After Nibana, it was time for some peace and quiet. Mirte joined me a bit longer. We went to a lake, which I had been to in April while it was just 1 degree, now it was about 30 and we were swimming every day. It was really nice to stay together for a while and be able to share about our Nibana experience. Another 6 people from the festival came, but I mostly kept to myself and hung out with Mirte. The mood for bigger groups and socializing wasn’t there. A few days later, everyone went their own way, and Mirte left too. It was strange to see her go, but it also felt good to be on my own again. Slowly, the time had come to go to Switzerland, to meet up with my sister. I had a week to get to Switzerland, to work a bit and chill out. My sister and I hadn’t seen each other since Christmas, due to some bugs that had gotten in the way of meeting up. Fortunately, we were all clean now and were able to share a beautifully sunny weekend together in the Swiss Jura.

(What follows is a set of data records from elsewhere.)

-- ==== Sys2Proof/Machine/Dispatch.lean ====
section
/-! DEFINITION. The one dispatch: every constructor of Instr to its meaning. -/

namespace Sys2Proof.Machine

/-- The meaning of an instruction: acceptance by DCS for a host operation, execution by the panel for a command. -/
def exec (i : Instr) (s : State) : Host.Outcome State Fault Refusal :=
  match i with
  | .init w h rotation => Sys2Proof.Machine.execInit w h rotation s
  | .fill c => Sys2Proof.Machine.execFill c s
  | .text x y c chars => Sys2Proof.Machine.execText x y c chars s
  | .block x0 y0 x1 y1 c => Sys2Proof.Machine.execBlock x0 y0 x1 y1 c s
  | .blSet lv => Sys2Proof.Machine.execBlSet lv s
  | .swreset => Sys2Proof.Machine.execSwreset s
  | .slpout => Sys2Proof.Machine.execSlpout s
  | .colmod => Sys2Proof.Machine.execColmod s
  | .madctl => Sys2Proof.Machine.execMadctl s
  | .dispon => Sys2Proof.Machine.execDispon s
  | .caset => Sys2Proof.Machine.execCaset s
  | .raset => Sys2Proof.Machine.execRaset s
  | .ramwr => Sys2Proof.Machine.execRamwr s

end Sys2Proof.Machine
end

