-- ==== Sys2Proof/Certificates/Slice0/Obligations.lean ====
section
/-! DEFINITION. The statements for the provers. Each docstring names the rule of spec/ it formalises or rests on. -/

open Sys2Proof Sys2Proof.Machine

/-! ### Encoding (spec/30_encoding.md) -/

/-- R83 to R89, R73: decoding the encoding of any well-formed instruction gives it back, every operand at every value. -/
def Obligations.DecodeOfEncode : Prop :=
  ∀ i : Instr, i.wellFormed = true → decode i.space (encode i) = .ok i

/-- R83 to R90: an accepted byte string is the encoding of what it decodes to, which is well-formed and of that space. -/
def Obligations.EncodeOfDecode : Prop :=
  ∀ (sp : Space) (bs : List Byte) (i : Instr), decode sp bs = .ok i →
    encode i = bs ∧ i.wellFormed = true ∧ i.space = sp

/-- R90: the decoder refuses exactly the illegal descriptors. -/
def Obligations.IllegalDescriptorsRefused : Prop :=
  ∀ d : List Byte, (∃ e, decode .hostPort d = .error e) ↔ IllegalDescriptor d

/-- R85 to R89 (their examples) and R73: words written out from the encodings. -/
def Obligations.SpecWordsDecode : Prop :=
  decode .hostPort [0x81#8, 0x00#8, 0xF0#8, 0x00#8, 0xF0#8, 0x00#8] = .ok (.init 240#16 240#16 0x00#8) ∧
  decode .hostPort [0x82#8, 0xF8#8, 0x00#8] = .ok (.fill 0xF800#16) ∧
  decode .hostPort [0x83#8, 0x00#8, 0x0A#8, 0x00#8, 0x0A#8, 0xFF#8, 0xFF#8, 0x00#8, 0x02#8, 0x41#8, 0x42#8]
    = .ok (.text 10#16 10#16 0xFFFF#16 [0x41#8, 0x42#8]) ∧
  decode .hostPort [0x85#8, 0x01#8] = .ok (.blSet .high) ∧
  decode .panelPort [0x2A#8] = .ok .caset ∧
  decode .panelPort [0x3A#8] = .ok .colmod

/-! ### Step and instruction -/

/-- R101: when DCS is idle and the presented descriptor decodes, a step is the meaning of the decoded request, with the
request handed over. -/
def Obligations.StepAcceptsDecodedRequest : Prop :=
  ∀ (s : State) (d : List Byte) (rest : List (List Byte)) (i : Instr),
    s.busy = false → s.env.async = [] → s.env.requests = d :: rest → decode .hostPort d = .ok i →
    step s = exec i { s with env := { s.env with requests := rest } }

/-- R62, R63, R104, R121: when a selected panel receives a one-byte command payload that decodes, a step is the meaning
of the command on the state in which DCS has recorded the write and gone on. -/
def Obligations.StepExecutesPanelCommand : Prop :=
  ∀ (s : State) (b : Byte) (i : Instr) (rest : List BusAnswer),
    s.busy = true → s.env.async = [] → s.uprog[s.upc]? = some (.tx [b]) → s.env.answers = .ok :: rest →
    s.lines.csEff = .low → s.lines.dcEff = .low → decode .panelPort [b] = .ok i →
    step s = exec i { s with
      trace := s.trace ++ [.tx [b] [b] .ok], upc := s.upc + 1, env := { s.env with answers := rest } }

/-- R90, R101, R207: an illegal descriptor is rejected with ST_ERR_ILLEGAL and changes nothing else. -/
def Obligations.IllegalDescriptorRejected : Prop :=
  ∀ (s : State) (d : List Byte) (rest : List (List Byte)),
    s.busy = false → s.env.async = [] → s.env.requests = d :: rest → IllegalDescriptor d →
    step s = .next { s with
      status := .errIllegal, busErr := false
      trace := s.trace ++ [.accept none, .done .errIllegal false]
      env := { s.env with requests := rest } }

/-- R100: idle with no request and no input, DCS does nothing on its own. An input `hold` changes nothing but that it is
used up (log 15). An input `quiet` is used up, and the step is the step of the state without inputs, the later inputs
kept (log 3): so every statement here about a step with `env.async = []` says the same of a step before an abort, a
reset or a hold that is still to come. -/
def Obligations.IdleHoldAndQuiet : Prop :=
  ∀ (s : State) (rest : List Async),
    (s.busy = false → s.env.async = [] → s.env.requests = [] → step s = .next s) ∧
    (s.env.async = .hold :: rest → step s = .next { s with env := { s.env with async := rest } }) ∧
    (s.env.async = .quiet :: rest →
      step s = andThen (step { s with env := { s.env with async := [] } }) fun t =>
        .next { t with env := { t.env with async := rest } })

We went canoeing down Le Doubs, a beautiful river with melting water from the mountains. Quite chilly, but in the week before I had spent several days along that river, taking a fresh meditative dip every day. During our canoeing lunchbreak we found a little beach where we made a small fire to grill the hamburgers that we had brought. Very typically, a pretty brisk wind pulled up as we were trying to get the fire started. It was quite a challenge, but we managed! We felt quite sleepy, but satisfied, after our 15km canoe trip.

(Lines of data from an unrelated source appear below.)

-- ==== Sys2Proof/Tests/Slice0.lean ====
section
/-! SUPPORT. Tests with results taken from the spec (the encodings of spec/30_encoding.md, the vectors of
spec/95_test_vectors.md), and for every obligation with hypotheses a witness that meets them. -/

open Sys2Proof Sys2Proof.Machine

namespace Sys2Proof.Tests

/-! ### Well-formedness: the one check -/

/-- R87: the count is 16 bits, so 65536 characters cannot be written. -/
theorem test_text_too_long : (Instr.text 0 0 0 (List.replicate 65536 0#8)).wellFormed = false := by
  rw [Instr.wellFormed, List.length_replicate]; rfl

/-- R87: 65535 characters can. -/
theorem test_text_longest : (Instr.text 0 0 0 (List.replicate 65535 0#8)).wellFormed = true := by
  rw [Instr.wellFormed, List.length_replicate]; rfl

/-! ### Decoding: one word of every constructor, written out from the encodings of R85 to R89 and R73 -/

/-- R85's example: 81, then w, h and rot. -/
theorem test_decode_init :
    decode .hostPort [0x81#8, 0x00#8, 0xF0#8, 0x00#8, 0xF0#8, 0x00#8] = .ok (.init 240#16 240#16 0x00#8) := rfl

/-- R86's example. -/
theorem test_decode_fill : decode .hostPort [0x82#8, 0xF8#8, 0x00#8] = .ok (.fill 0xF800#16) := rfl

/-- R87: 83, x, y, c, n, then n bytes. -/
theorem test_decode_text :
    decode .hostPort [0x83#8, 0x00#8, 0x0A#8, 0x01#8, 0x0B#8, 0xFF#8, 0xFE#8, 0x00#8, 0x02#8, 0x41#8, 0x42#8]
      = .ok (.text 10#16 267#16 0xFFFE#16 [0x41#8, 0x42#8]) := rfl

/-- R88's example. -/
theorem test_decode_block :
    decode .hostPort [0x84#8, 0x00#8, 0x0A#8, 0x00#8, 0x0A#8, 0x00#8, 0x11#8, 0x00#8, 0x11#8, 0xFF#8, 0xFF#8]
      = .ok (.block 10#16 10#16 17#16 17#16 0xFFFF#16) := rfl

/-- R89's example, and the other level. -/
theorem test_decode_bl_set :
    decode .hostPort [0x85#8, 0x01#8] = .ok (.blSet .high) ∧ decode .hostPort [0x85#8, 0x00#8] = .ok (.blSet .low) :=
  ⟨rfl, rfl⟩

/-- The codes of R73. -/
theorem test_decode_commands :
    decode .panelPort [0x01#8] = .ok .swreset ∧ decode .panelPort [0x11#8] = .ok .slpout ∧
    decode .panelPort [0x3A#8] = .ok .colmod ∧ decode .panelPort [0x36#8] = .ok .madctl ∧
    decode .panelPort [0x29#8] = .ok .dispon ∧ decode .panelPort [0x2A#8] = .ok .caset ∧
    decode .panelPort [0x2B#8] = .ok .raset ∧ decode .panelPort [0x2C#8] = .ok .ramwr :=
  ⟨rfl, rfl, rfl, rfl, rfl, rfl, rfl, rfl⟩

/-- R90: the five ways a descriptor is illegal, each rejected by name. -/
theorem test_decode_rejects :
    decode .hostPort [] = .error .empty ∧
    decode .hostPort [0x80#8] = .error (.unknownOpcode 0x80#8) ∧
    decode .hostPort [0x82#8, 0xF8#8] = .error (.wrongLength 0x82#8) ∧
    decode .hostPort [0x83#8, 0#8, 0#8, 0#8, 0#8, 0#8, 0#8, 0#8, 1#8] = .error (.wrongLength 0x83#8) ∧
    decode .hostPort [0x85#8, 0x02#8] = .error (.badLevel 0x02#8) :=
  ⟨rfl, rfl, rfl, rfl, rfl⟩

/-- R70, R73: a C-frame is one byte and one of eight codes. -/
theorem test_decode_frame_rejects :
    decode .panelPort [0x2A#8, 0x00#8] = .error .notOneByte ∧
    decode .panelPort [0x00#8] = .error (.unknownCommand 0x00#8) := ⟨rfl, rfl⟩

/-- The table's word of FILL 0xF800 (24 bits, byte 0 most significant), and of TEXT and BL_SET with their operands zero. -/
theorem test_table_words :
    decodeTableWord 24 0x82F800 = some (.fill 0xF800#16) ∧ decodeTableWord 8 0x83 = some (.text 0 0 0 []) ∧
    decodeTableWord 16 0x8501 = some (.blSet .high) ∧ decodeTableWord 8 0x2C = some .ramwr := by decide

/-! ### Small states -/

/-- Idle, with these descriptors presented. -/
def idle (ds : List (List Byte)) : State := State.reset.withRequests ds

/-- READY with a geometry, the panel as INIT leaves it. -/
def readyState (w h : Half) (ds : List (List Byte)) : State :=
  { idle ds with
    drvState := .ready, geomW := some w, geomH := some h, rot := some 0#8
    panel := { Panel.initial with colmod := some 0x05#8, awake := true, dispOn := true, lastCmd := some 0x29#8 } }

/-- At one micro-operation of a BLOCK, chip-select low and D/C at a level, with these bus answers to come. -/
def atMicro (m : MicroOp) (dc : Level) (answers : List BusAnswer) (p : Panel) : State :=
  { readyState 240#16 240#16 [] with
    lines := { cs := some .low, dc := some dc, rst := some .high, bl := some .low }
    busy := true, curOp := some .block, uprog := [m], opReq := some (.block 0 0 0 0 0)
    panel := p
    env := { requests := [[0x82#8, 0x00#8, 0x00#8]], answers := answers, async := [], draws := 0 } }

/-- The panel with an open stream over the window (10, 10) to (11, 11), the pointer where it is put. -/
def streamAt (ptr : Option (Half × Half)) : Panel :=
  { Panel.initial with
    colmod := some 0x05#8, lastCmd := some 0x2C#8, ptr := ptr
    xs := some 10#16, xe := some 11#16, ys := some 10#16, ye := some 11#16 }

/-- The same state with an asynchronous input raised. -/
def raising (a : Async) (s : State) : State := s.withAsync [a]

/-- The program an accepted request loads, empty where none is loaded. -/
def loaded (o : Result) : List MicroOp :=
  match o with
  | .next s => s.uprog
  | .fault _ | .refused _ => []

/-- The status a step leaves. -/
def statusAfter (o : Result) : Option Status :=
  match o with
  | .next s => some s.status
  | .fault _ | .refused _ => none

/-- The panel a step leaves. -/
def panelAfter (o : Result) : Option Panel :=
  match o with
  | .next s => some s.panel
  | .fault _ | .refused _ => none

/-! ### The instructions, against the vectors -/

/-- B3: 35 micro-operations with all lines, of which 7 writes. -/
theorem test_init_program :
    (loaded (exec (.init 240#16 240#16 0x5A#8) State.reset)).length = 35 ∧
    txCount (loaded (exec (.init 240#16 240#16 0x5A#8) State.reset)) = 7 := by decide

The day after we visited Saint Ursanne, a small medieval town. It did have a train station, where my sister and I said our goodbyes again after our lovely weekend together.
I was ready to go south now. To meet up with Mirte and Ollie, a friend of hers. Together we would drive to the rainbow gathering in France, where I would finally be reunited again with my love. They had been staying in the middle of nowhere with a Dutch man on a beautiful piece of land. The road to get there was really narrow though and I could barely get up. At some point I couldn’t go any further and had to go back a bit in reverse to be able to park. Apparently, I hadn’t realised that I had to park a bit further down the road. But since there wasn’t any reception there to keep communicating, it went the way it did. Luckily, I know Lotje well and managed to not get stuck or completely freak out. It had been sticky, driving with 35+ degrees the whole week. Thinking I had arrived, looking forward to a cold shower, turned into a pretty sweaty final 20 minutes of the journey.

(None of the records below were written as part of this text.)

/-! ## Reset and the constants -/

/-- The builder answers a table for every valid pair (R81, R82). -/
theorem generateTable_of_wf {width : Nat} {poly : Word16}
    (h : Config.Params.wf { width := width, poly := poly, init := 0#16 } = true) :
    generateTable width poly = some (buildTable (poly <<< (Config.WORD - width))) := by
  rw [generateTable, if_pos h]

/-- The block's own table is the one built for its width and polynomial (R34, R40). -/
theorem generateTable_hardware : generateTable 15 0x4599#16 = some TABLE := by
  have hwf : Config.Params.wf { width := 15, poly := 0x4599#16, init := 0#16 } = true := by decide
  have haligned : 0x4599#16 <<< (Config.WORD - 15) = Config.POLY_AL := by decide
  rw [generateTable_of_wf hwf, haligned, TABLE]

/-- Settles O27: `TABLE` by `generateTable_hardware`, the rest by the definitions of reset and of the
constants. -/
theorem resetStateHasItsValues : Obligations.ResetStateHasItsValues :=
  ⟨rfl, rfl, rfl, generateTable_hardware, rfl, rfl, rfl, rfl, rfl, rfl, rfl, rfl, rfl⟩

end Sys2Proof.Machine
end

section
/-! PROOFS. The decoder: it accepts exactly the words that the encoder gives (R65, R68), a word is a
command exactly when it hits a row of the opcode map (R65), and what the other words are (R67). -/

namespace Sys2Proof

/-! ## The decoder inverts the encoder -/

theorem commandOf_data {st : Stem} {d : Byte} (h : dataAllowed st d = true) (e : Engine) :
    (commandOf e st d).data = d := by
  cases st with
  | UPD => cases e <;> rfl
  | CLR | RD =>
    have hd : d = 0#8 := by simpa [dataAllowed] using h
    cases e <;> exact hd.symm

theorem dataAllowed_data (i : Instr) : dataAllowed i.stem i.data = true := by
  cases i <;> rfl

theorem bit_fieldE (w : CmdWord) : (fieldE w).bit = w.extractLsb' 11 1 := by
  apply BitVec.eq_of_getLsbD_eq
  intro j hj
  obtain rfl : j = 0 := by omega
  rw [BitVec.getLsbD_extractLsb', fieldE]
  cases w.getLsbD 11 <;> rfl

/-- A word is its high nibble, `{E, OP}`, and its low byte. -/
theorem append_nibble_byte (w : CmdWord) : w.extractLsb' 8 4 ++ w.extractLsb' 0 8 = w :=
  BitVec.extractLsb'_append_extractLsb'

/-- A word is its three fields (R61). -/
theorem append_fields (w : CmdWord) : (fieldE w).bit ++ fieldOP w ++ fieldDATA w = w := by
  have hhigh : w.extractLsb' 11 1 ++ w.extractLsb' 8 3 = w.extractLsb' 8 4 :=
    BitVec.extractLsb'_append_extractLsb'_eq_extractLsb' rfl
  rw [bit_fieldE, fieldOP, fieldDATA, hhigh, append_nibble_byte]

theorem decode_encode (i : Instr) : decode (encode i) = .ok i := by
  rw [encode, decode_commandWord, if_pos (dataAllowed_data i), commandOf_parts]

theorem encode_of_decode {w : CmdWord} {i : Instr} (h : decode w = .ok i) : encode i = w := by
  obtain ⟨st, hop, hdata, rfl⟩ := decode_ok h
  rw [encode, commandOf_engine, commandOf_stem, commandOf_data hdata, commandWord, ← hop,
    append_fields]

theorem decode_eq_ok_iff {w : CmdWord} {i : Instr} : decode w = .ok i ↔ w = encode i :=
  ⟨fun h => (encode_of_decode h).symm, fun h => h ▸ decode_encode i⟩

/-! ## The rows of the opcode map -/

/-- The mask of `CLR` and `RD` keeps the whole word. -/
theorem and_fullMask (w : CmdWord) : w &&& 0xFFF#12 = w := BitVec.and_allOnes

/-- The mask of `UPD` keeps `E` and `OP`. -/
theorem and_updMask (w : CmdWord) : w &&& 0xF00#12 = w.extractLsb' 8 4 ++ 0x00#8 := by
  calc w &&& 0xF00#12
      = (w.extractLsb' 8 4 ++ w.extractLsb' 0 8) &&& (BitVec.allOnes 4 ++ 0x00#8) := by
        rw [append_nibble_byte]; rfl
    _ = w.extractLsb' 8 4 ++ 0x00#8 := by
        rw [BitVec.and_append, BitVec.and_allOnes, BitVec.and_zero]

theorem eq_append_iff (w : CmdWord) (h : BitVec 4) (d : Byte) :
    w = h ++ d ↔ w &&& 0xF00#12 = h ++ 0x00#8 ∧ w.extractLsb' 0 8 = d := by
  rw [and_updMask, BitVec.append_left_inj]
  constructor
  · rintro rfl
    exact ⟨BitVec.extractLsb'_append_eq_left, BitVec.extractLsb'_append_eq_right⟩
  · rintro ⟨rfl, rfl⟩
    exact (append_nibble_byte w).symm

theorem decode_clrT_iff (w : CmdWord) : decode w = .ok .clrT ↔ w &&& 0xFFF#12 = 0x100#12 := by
  rw [decode_eq_ok_iff, and_fullMask]; rfl

theorem decode_rdT_iff (w : CmdWord) : decode w = .ok .rdT ↔ w &&& 0xFFF#12 = 0x300#12 := by
  rw [decode_eq_ok_iff, and_fullMask]; rfl

theorem decode_clrB_iff (w : CmdWord) : decode w = .ok .clrB ↔ w &&& 0xFFF#12 = 0x900#12 := by
  rw [decode_eq_ok_iff, and_fullMask]; rfl

theorem decode_rdB_iff (w : CmdWord) : decode w = .ok .rdB ↔ w &&& 0xFFF#12 = 0xB00#12 := by
  rw [decode_eq_ok_iff, and_fullMask]; rfl

theorem decode_updT_iff (w : CmdWord) (d : Byte) :
    decode w = .ok (.updT d) ↔ w &&& 0xF00#12 = 0x200#12 ∧ w.extractLsb' 0 8 = d :=
  decode_eq_ok_iff.trans (eq_append_iff w (Engine.T.bit ++ Stem.UPD.op) d)

theorem decode_updB_iff (w : CmdWord) (d : Byte) :
    decode w = .ok (.updB d) ↔ w &&& 0xF00#12 = 0xA00#12 ∧ w.extractLsb' 0 8 = d :=
  decode_eq_ok_iff.trans (eq_append_iff w (Engine.B.bit ++ Stem.UPD.op) d)

/-- The six rows written out. -/
theorem exists_row_hits_iff (w : CmdWord) : (∃ row ∈ opcodeRows, row.hits w = true) ↔
    w &&& 0xFFF#12 = 0x100#12 ∨ w &&& 0xF00#12 = 0x200#12 ∨ w &&& 0xFFF#12 = 0x300#12 ∨
    w &&& 0xFFF#12 = 0x900#12 ∨ w &&& 0xF00#12 = 0xA00#12 ∨ w &&& 0xFFF#12 = 0xB00#12 := by
  simp only [opcodeRows, OpcodeRow.hits, List.mem_cons, List.not_mem_nil, or_false,
    exists_eq_or_imp, exists_eq_left, beq_iff_eq]

/-- A word is a command exactly when it hits a row (R65). -/
theorem exists_decode_ok_iff (w : CmdWord) :
    (∃ i, decode w = .ok i) ↔ ∃ row ∈ opcodeRows, row.hits w = true := by
  rw [exists_row_hits_iff]
  constructor
  · rintro ⟨i, h⟩
    cases i with
    | clrT => exact .inl ((decode_clrT_iff w).mp h)
    | updT d => exact .inr (.inl ((decode_updT_iff w d).mp h).1)
    | rdT => exact .inr (.inr (.inl ((decode_rdT_iff w).mp h)))
    | clrB => exact .inr (.inr (.inr (.inl ((decode_clrB_iff w).mp h))))
    | updB d => exact .inr (.inr (.inr (.inr (.inl ((decode_updB_iff w d).mp h).1))))
    | rdB => exact .inr (.inr (.inr (.inr (.inr ((decode_rdB_iff w).mp h)))))
  · rintro (h | h | h | h | h | h)
    · exact ⟨_, (decode_clrT_iff w).mpr h⟩
    · exact ⟨_, (decode_updT_iff w _).mpr ⟨h, rfl⟩⟩
    · exact ⟨_, (decode_rdT_iff w).mpr h⟩
    · exact ⟨_, (decode_clrB_iff w).mpr h⟩
    · exact ⟨_, (decode_updB_iff w _).mpr ⟨h, rfl⟩⟩
    · exact ⟨_, (decode_rdB_iff w).mpr h⟩

theorem exists_decode_error_iff (w : CmdWord) :
    (∃ e, decode w = .error e) ↔ ¬ ∃ i, decode w = .ok i := by
  cases decode w with
  | ok i => simp
  | error e => simp

theorem matchWord_injective_on_rows : ∀ row ∈ opcodeRows, ∀ row' ∈ opcodeRows,
    row.matchWord = row'.matchWord → row = row' := by decide

theorem masks_of_rows : ∀ row ∈ opcodeRows,
    row.mask &&& 0xF00#12 = 0xF00#12 ∧ row.matchWord &&& 0xF00#12 = row.matchWord := by decide

/-- Every row fixes the high nibble, so a word that hits it shows the row's match word there. -/
theorem and_updMask_of_hits {row : OpcodeRow} (hrow : row ∈ opcodeRows) {w : CmdWord}
    (h : row.hits w = true) : w &&& 0xF00#12 = row.matchWord := by
  obtain ⟨hmask, hmatch⟩ := masks_of_rows row hrow
  have hw : w &&& row.mask = row.matchWord := beq_iff_eq.mp h
  calc w &&& 0xF00#12 = (w &&& row.mask) &&& 0xF00#12 := by rw [BitVec.and_assoc, hmask]
    _ = row.matchWord := by rw [hw, hmatch]

/-- The rows are disjoint (R65). -/
theorem rows_disjoint {row row' : OpcodeRow} (hrow : row ∈ opcodeRows) (hrow' : row' ∈ opcodeRows)
    {w : CmdWord} (h : row.hits w = true) (h' : row'.hits w = true) : row = row' :=
  matchWord_injective_on_rows row hrow row' hrow' <|
    (and_updMask_of_hits hrow h).symm.trans (and_updMask_of_hits hrow' h')

open Machine in
/-- The count of the command words: a closed fact, evaluated by the kernel. -/
theorem length_filter_legalWord :
    ((List.range 4096).filter fun n => legalWord (BitVec.ofNat 12 n)).length = 516 := by
  decide +kernel

/-- Settles O3: each row by the round trip with the encoder, disjointness by the high nibble. -/
theorem opcodeMapDecidesCommands : Obligations.OpcodeMapDecidesCommands := by
  refine ⟨fun w => ⟨decode_clrT_iff w, decode_updT_iff w, decode_rdT_iff w, decode_clrB_iff w,
    decode_updB_iff w, decode_rdB_iff w, ?_, fun row hrow row' hrow' => rows_disjoint hrow hrow'⟩,
    rfl, length_filter_legalWord⟩
  rw [exists_decode_error_iff, exists_decode_ok_iff]
  simp only [not_exists, not_and, Bool.not_eq_true]

/-! ## The reserved words -/

theorem decodeStem_eq_none_iff :
    ∀ op : BitVec 3, decodeStem op = none ↔ op = 0b000#3 ∨ 0b100#3 ≤ op := by decide

/-- The two ways to be reserved: no operation, or a `DATA` value that may not stand with it (R67). -/
theorem exists_decode_error_iff_fields (w : CmdWord) : (∃ e, decode w = .error e) ↔
    decodeStem (fieldOP w) = none ∨
      ∃ st : Stem, fieldOP w = st.op ∧ dataAllowed st (fieldDATA w) = false := by
  cases hst : decodeStem (fieldOP w) with
  | none => simp [decode, hst]
  | some st =>
    have hop := decodeStem_eq_some hst
    cases hd : dataAllowed st (fieldDATA w) with
    | false => simpa [decode, hst, hd] using ⟨st, hop, hd⟩
    | true =>
      have hunique : ∀ st' : Stem, fieldOP w = st'.op → st' = st := fun st' h => by
        simpa [h] using hst
      simp only [decode, hst, hd, if_true, reduceCtorEq, exists_false, false_or, false_iff]
      rintro ⟨st', hop', hd'⟩
      rw [hunique st' hop', hd] at hd'
      cases hd'

/-- Only `CLR` and `RD` restrict `DATA`, and to 0 (R64). -/
theorem exists_dataAllowed_eq_false_iff (op : BitVec 3) (d : Byte) :
    (∃ st : Stem, op = st.op ∧ dataAllowed st d = false) ↔
      (op = 0b001#3 ∨ op = 0b011#3) ∧ d ≠ 0x00#8 := by
  constructor
  · rintro ⟨st, rfl, hd⟩
    cases st with
    | CLR => exact ⟨.inl rfl, beq_eq_false_iff_ne.mp hd⟩
    | UPD => cases hd
    | RD => exact ⟨.inr rfl, beq_eq_false_iff_ne.mp hd⟩
  · rintro ⟨rfl | rfl, hd⟩
    · exact ⟨.CLR, rfl, beq_eq_false_iff_ne.mpr hd⟩
    · exact ⟨.RD, rfl, beq_eq_false_iff_ne.mpr hd⟩

open Machine in
/-- The other 3580 of the 4096 words. -/
theorem length_filter_not_legalWord :
    ((List.range 4096).filter fun n => !legalWord (BitVec.ofNat 12 n)).length = 3580 := by
  have htotal := List.length_eq_length_filter_add (l := List.range 4096)
    fun n => legalWord (BitVec.ofNat 12 n)
  rw [List.length_range, length_filter_legalWord] at htotal
  omega

/-- Settles O4: the two ways to be reserved, field by field; the count by O3's; the refusal by
`step_reserved`. -/
theorem reservedWordsAreRefused : Obligations.ReservedWordsAreRefused := by
  refine ⟨fun w => ?_, length_filter_not_legalWord,
    fun s w rest e hw => Machine.step_reserved (rest := rest) rfl hw⟩
  rw [exists_decode_error_iff_fields, decodeStem_eq_none_iff, exists_dataAllowed_eq_false_iff]
  rfl

end Sys2Proof
end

My visit turned out completely different than expected (this is becoming my new mantra, because many things are not going as expected…). Mirte had just received the news that her cat had been hit by a car and was in pretty bad shape, so she also was in an overwhelmed mood. In the, approximately 24 hours I was there, we mostly sat on a hill in a field. The only place with phone reception. Being on the phone with her ex, several vets and a friend who was helping out. It was heartbreaking sometimes, to hear the conversations and the tough decisions that needed to be made. In the end, her cat died soon after I had left together with Ollie. We left Mirte behind, who wasn’t in a rainbow gathering mood anymore and needed some time by herself.
With mixed feelings, from leaving Mirte behind, we drove to the Pyrenees. To meet up with Charlie, whom I hadn’t seen for way too long and lately hadn’t been in contact with much either. It really was time for us to reconnect again.